*** Working data Section Begins ***
/-! ## Answers to the device's requests (chapter 4) -/

/-- R96, R100, R102, R312: a response that matches a request of the device serves what the request was for, one that matches none is
stale, and one that no response may be counts as malformed and as DEVICE_ERROR; a RETRY has the request go again after its hint, its
resends uncounted; an EVENT that is not taken is dropped and counted; a line that the partner sends is kept for the access that waits
for it. -/
def Sys2Proof.Says.Responses : Prop :=
  (∀ (s : State) (l : Nat) (m : Msg), m.cls = 2 ∨ m.cls = 3 → s.dev.pm.state ≠ 3 →
    (m.dst = 0xFFF → Makes (.responseReceive l m) s (s.dev.bump 0x600010 16)) ∧
    (m.dst ≠ 0xFFF → s.dev.matchReq m.src m.tag = none → Makes (.responseReceive l m) s (s.dev.bump 0x180108 16)) ∧
    (∀ k r, m.dst ≠ 0xFFF → s.dev.matchReq m.src m.tag = some (k, r) →
      (badResponse m r = false → Makes (.responseReceive l m) s (s.dev.responseTo m k r)) ∧
      (badResponse m r = true → Makes (.responseReceive l m) s
        ((s.dev.responseMalformed l m).responseTo { m with cls := 2, opcode := stDeviceError } k r)))) ∧
  (∀ (d : Dev) (m : Msg) (k : Nat) (r : DevReq),
    (m.opcode = stRetry → r.purpose = 0 ∨ r.purpose = 1 ∨ r.purpose = 5 → d.responseTo m k r = d.reqAgain k r (msgDetail m)) ∧
    (r.purpose = 0 → m.opcode = stDone → d.responseTo m k r = d.endReq k) ∧
    (r.purpose = 0 → m.opcode ≠ stDone → m.opcode ≠ stRetry →
      d.responseTo m k r = { d.endReq k with evt := { (d.endReq k).evt with eventDrops := (d.endReq k).evt.eventDrops + 1 } }) ∧
    (r.purpose = 1 → m.opcode ≠ stRetry → d.responseTo m k r = d.filterAnswer (r.index / 64) (r.index % 64) (some m.opcode)) ∧
    (r.purpose = 2 → d.responseTo m k r = d.moverAnswer m k r) ∧ (r.purpose = 3 → d.responseTo m k r = d.snoopAnswered m k r) ∧
    (r.purpose = 4 → d.responseTo m k r = d.endReq k) ∧ (r.purpose = 6 → d.responseTo m k r = d.recallMsg m k r) ∧
    (∀ x e, r.purpose = 5 → m.opcode ≠ stRetry → m.cls = 3 → e = d.endReq k → e.keyOf (r.index * 64) = some x →
      (e.onFailed (r.index * 64) x = true →
        d.responseTo m k r = { e with coh := { e.coh with fetched := tput e.coh.fetched r.index (slice m.data 0 64) } }) ∧
      (e.onFailed (r.index * 64) x = false →
        (nmem e.poison (x / 64) = true → d.responseTo m k r = (e.writeLine (r.index / 2 ^ 19) x (r.index * 64) (slice m.data 0 64)).2) ∧
        (nmem e.poison (x / 64) = false → d.responseTo m k r = e))) ∧
    (r.purpose = 5 → m.opcode ≠ stRetry → m.cls ≠ 3 → d.responseTo m k r = d.endReq k) ∧
    (∀ h, tget (d.reqAgain k r h).fab.devReqs k = some { r with again := true, deadline := d.now + (h * 512 + 9) / 10 }))

/-- R78, R96, R103, R239, R480: a request without an answer is sent again, a transfer with all its messages, until its resends are used up,
and then fails; an unanswered PCIe request fails what waited for it. -/
def Sys2Proof.Says.Timeouts : Prop :=
  (∀ (s : State) (k : Nat) (r : DevReq) (d : Dev), tget s.dev.fab.devReqs k = some r → d = s.dev.till r.deadline →
    (r.again = true ∨ r.resends < d.fld 0x180104 20 4 →
      (r.purpose ≠ 2 ∨ r.m.opcode ≠ 4 → Makes (.deviceRequestTimeout k) s (d.resend k r)) ∧
      (r.purpose = 2 → r.m.opcode = 4 → Makes (.deviceRequestTimeout k) s ((d.resend k r).sendRest r.index r.m.tag))) ∧
    (r.again = false → d.fld 0x180104 20 4 ≤ r.resends →
      (r.purpose = 0 → Makes (.deviceRequestTimeout k) s
        { d.endReq k with evt := { (d.endReq k).evt with eventDrops := (d.endReq k).evt.eventDrops + 1 } }) ∧
      (r.purpose = 1 → Makes (.deviceRequestTimeout k) s (d.filterAnswer (r.index / 64) (r.index % 64) none)) ∧
      (r.purpose = 2 → Makes (.deviceRequestTimeout k) s ((d.endReq k).moverLost r.index)) ∧
      (r.purpose = 3 → r.m.mc = false → Makes (.deviceRequestTimeout k) s (d.snoopLost r.index k r.m.dst)) ∧
      (∀ t e, r.purpose = 3 → r.m.mc = true → tget d.coh.txns r.index = some t → e = d.bumps 0x180208 0 t.mcLeft →
        Makes (.deviceRequestTimeout k) s ((({ e with
          coh := { e.coh with txns := tput e.coh.txns r.index { t with mcLeft := 0 } } } : Dev).endReq k).closeTxn r.index)) ∧
      (r.purpose = 4 ∨ r.purpose = 5 → Makes (.deviceRequestTimeout k) s (d.endReq k)) ∧
      (r.purpose = 6 → Makes (.deviceRequestTimeout k) s (d.recallLost r.index r.m.dst)))) ∧
  (∀ (d : Dev) (k : Nat) (r : DevReq),
    (keysRise d.fab.devReqs = true → d.fab.waitReqs = [] → tget (d.endReq k).fab.devReqs k = none) ∧
    tget (d.resend k r).fab.devReqs k = some { r with
      resends := if r.again then r.resends else r.resends + 1, again := false, deadline := d.reqDeadline } ∧
    (d.resend k r).out = .msg r.m :: d.out) ∧
  (∀ (s : State) (p n i k : Nat) (w : MoverWork),
    (nodePort (s.dev.ringOwner n) = some p →
      (s.dev.serves n = true → (s.dev.ring n).kind = 0 → (s.dev.ring n).state = 1 ∨ (s.dev.ring n).state = 2 → (s.dev.ring n).waiting = none →
        (s.dev.ring n).used ≠ 0 → Makes (.pcieCompletionTimeout p (.ringFetch n)) s (s.dev.fetchFailed n)) ∧
      ((s.dev.ring n).kind ≠ 0 → (s.dev.ring n).state = 1 ∨ (s.dev.ring n).state = 2 →
        Makes (.pcieCompletionTimeout p (.recordWrite n)) s (s.dev.recordLost n)) ∧
      (∀ o, (s.dev.host.outputs.find? fun o => o.caller == .desc n i) = some o → Makes (.pcieCompletionTimeout p (.output n i)) s
        (o.finish { s.dev with host := { s.dev.host with outputs := s.dev.host.outputs.filter fun x => x.caller != .desc n i } } true)) ∧
      ((s.dev.host.outputs.any fun o => o.caller == .desc n i) = false → Makes (.pcieCompletionTimeout p (.output n i)) s s.dev)) ∧
    ((s.dev.mover k).work = some w →
      (w.phase = 1 → w.srcKind = 1 → w.retryAt = none →
        Makes (.pcieCompletionTimeout p (.mover k)) s (s.dev.moverFail k 0 stDeviceError 2)) ∧
      (w.phase ≠ 1 → (s.dev.mover k).atsOut = true →
        Makes (.pcieCompletionTimeout p (.mover k)) s (s.dev.moverFail k w.wantSide stDeviceError 2)))) ∧
  (∀ (d : Dev) (c : Nat) (x : HeldRec), (d.ring c).kind = 1 → (d.ring c).last = some x →
    d.recordLost c = (d.setRing c fun r => { r with
      held := x :: r.held, reserved := r.reserved + 1, prod := (r.prod + 2 ^ 32 - 1) % 2 ^ 32, last := none }).ringFault c 5) ∧
  (∀ (d : Dev) (c : Nat), (d.ring c).kind ≠ 1 ∨ (d.ring c).last = none → d.recordLost c = d.ringFault c 5) ∧
  (∀ (d : Dev) (o : OutJob), o.unit ≠ 0 → o.resUnit = 0 →
    o.finish d true = d.complete o.caller stDeviceError 1 o.result (o.written / o.unit))

/-- R78, R96, R100, R102, R103, R239, R312, R480: what a response does, and what happens without one. -/
def Obligations.AnswersAndTimeouts : Prop :=
  Says.Responses ∧ Says.Timeouts

/-! ## Mirror pairing (chapter 14) -/

/-- A mirror message of this opcode from the partner: on a MIRROR link, for this unit, of its TERM where the unit has a role in a
pair (R309, R318). -/
abbrev Sys2Proof.fromPartner (d : Dev) (l op : Nat) (m : Msg) : Prop :=
  m.opcode = op ∧ m.dst = d.ownNode ∧ m.cls = (if op = 0x45 then 2 else 0) ∧ d.glFld l 0 28 2 = 2 ∧ d.boot.ready = true ∧
  (d.mir.role = 3 ∨ (d.mir.role = 1 ∨ d.mir.role = 2) ∧ mirTerm m = d.mir.term)

/-- The device with its mirror state changed. -/
def Sys2Proof.withMir (d : Dev) (f : MirrorSt → MirrorSt) : Dev := { d with mir := f d.mir }

/-- R306, R307, R319, R454: a unit whose IDs are not legal stays Solo with CAUSE 6, two that both hold a region do so with CAUSE 7; of
two empty units MODE decides, and among equals the lower node ID is Active; a unit that holds a region is Active and copies to
the other, which discards what it holds; a unit that waits for a copy begins one, and an Active that is alone sends one; after the last
extent the copied unit is Standby with the Active's TERM. -/
def Sys2Proof.Says.Pairing : Prop :=
  (∀ (s : State) (held pref : Bool) (d : Dev), s.dev.fld 0x680000 31 1 = 1 → s.dev.sec.state ≠ 0 → s.dev.sec.state ≠ 5 → s.dev.boot.ready = true →
    (s.dev.mir.role = 0 → s.dev.mirIdsOk = false → Makes (.mirrorPair held pref) s (withMir s.dev fun k => { k with cause := 6 })) ∧
    (s.dev.mir.role ≠ 0 ∨ s.dev.mirIdsOk = true → s.dev.mirrorLinks = [] → Makes (.mirrorPair held pref) s s.dev) ∧
    (s.dev.mirrorLinks ≠ [] → d = withMir s.dev (fun k => { k with carrying := s.dev.mirrorLinks.take 2 }) →
      (s.dev.mir.role = 0 → s.dev.mirIdsOk = true →
        (s.dev.pool.regions ≠ [] → held = true → Makes (.mirrorPair held pref) s (withMir s.dev fun k => { k with cause := 7, carrying := [] })) ∧
        (s.dev.pool.regions ≠ [] → held = false → Makes (.mirrorPair held pref) s ((d.mirFresh 1 3 0).copyStream)) ∧
        (s.dev.pool.regions = [] → held = true → Makes (.mirrorPair held pref) s d.copyEnter) ∧
        (s.dev.pool.regions = [] → held = false →
          (pref = Config.mirrorPref → s.dev.ownNode < s.dev.partner → Makes (.mirrorPair held pref) s (d.mirFresh 1 0 0)) ∧
          (pref = Config.mirrorPref → s.dev.partner ≤ s.dev.ownNode → Makes (.mirrorPair held pref) s (d.mirFresh 2 0 0)) ∧
          (pref = !Config.mirrorPref → Makes (.mirrorPair held pref) s (d.mirFresh (if Config.mirrorPref then 1 else 2) 0 0)))) ∧
      (s.dev.mir.role = 3 → s.dev.mir.phase = 4 → Makes (.mirrorPair held pref) s d.copyEnter) ∧
      (s.dev.mir.role = 1 → s.dev.mir.phase = 3 → s.dev.mir.copying = false →
        Makes (.mirrorPair held pref) s (withMir d fun k => { k with stepDue := true }).copyStream))) ∧
  (∀ d : Dev, d.mirIdsOk = true ↔
    0xF00 ≤ d.fld 0x680004 0 12 ∧ d.fld 0x680004 0 12 ≤ 0xFEF ∧ 1 ≤ d.partner ∧ d.partner ≤ 0xEFF ∧ d.partner ≠ d.ownNode) ∧
  (∀ d : Dev, d.copyEnter = ((d.mirFresh 3 5 d.mir.cause).mirDiscard).copySecurity ∧
    (keysRise d.pool.regions = true → d.mirDiscard.pool.regions = []) ∧
    d.mirDiscard.pool.grants = [] ∧ d.mirDiscard.pool.exclusions = [] ∧ d.mirDiscard.fab.dedup = []) ∧
  (∀ (s : State) (t : Nat),
    (s.dev.mir.role = 3 → s.dev.mir.phase = 5 → ∃ d : Dev, Makes (.resyncCopyDone t) s d ∧ d.mir.role = 2 ∧ d.mir.phase = 0 ∧
      d.mir.term = t % 2 ^ 32 ∧ d.mir.extentsLeft = 0 ∧ d.pool = s.dev.pool ∧ d.mem = s.dev.mem) ∧
    (s.dev.mir.role = 1 → s.dev.mir.copying = true → ∃ d : Dev, Makes (.resyncCopyDone t) s d ∧ d.mir.role = 1 ∧ d.mir.phase = 0 ∧
      d.mir.term = s.dev.mir.term ∧ d.mir.copying = false ∧ d.pool = s.dev.pool ∧ d.mem = s.dev.mem))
*** Working data Section Ends ***
▸ Task to complete
Across the entries above, find each line with the word "holds" and please copy it out.

▸ The answer
two empty units MODE decides, and among equals the lower node ID is Active; a unit that holds a region is Active and copies to
the other, which discards what it holds; a unit that waits for a copy begins one, and an Active that is alone sends one; after the last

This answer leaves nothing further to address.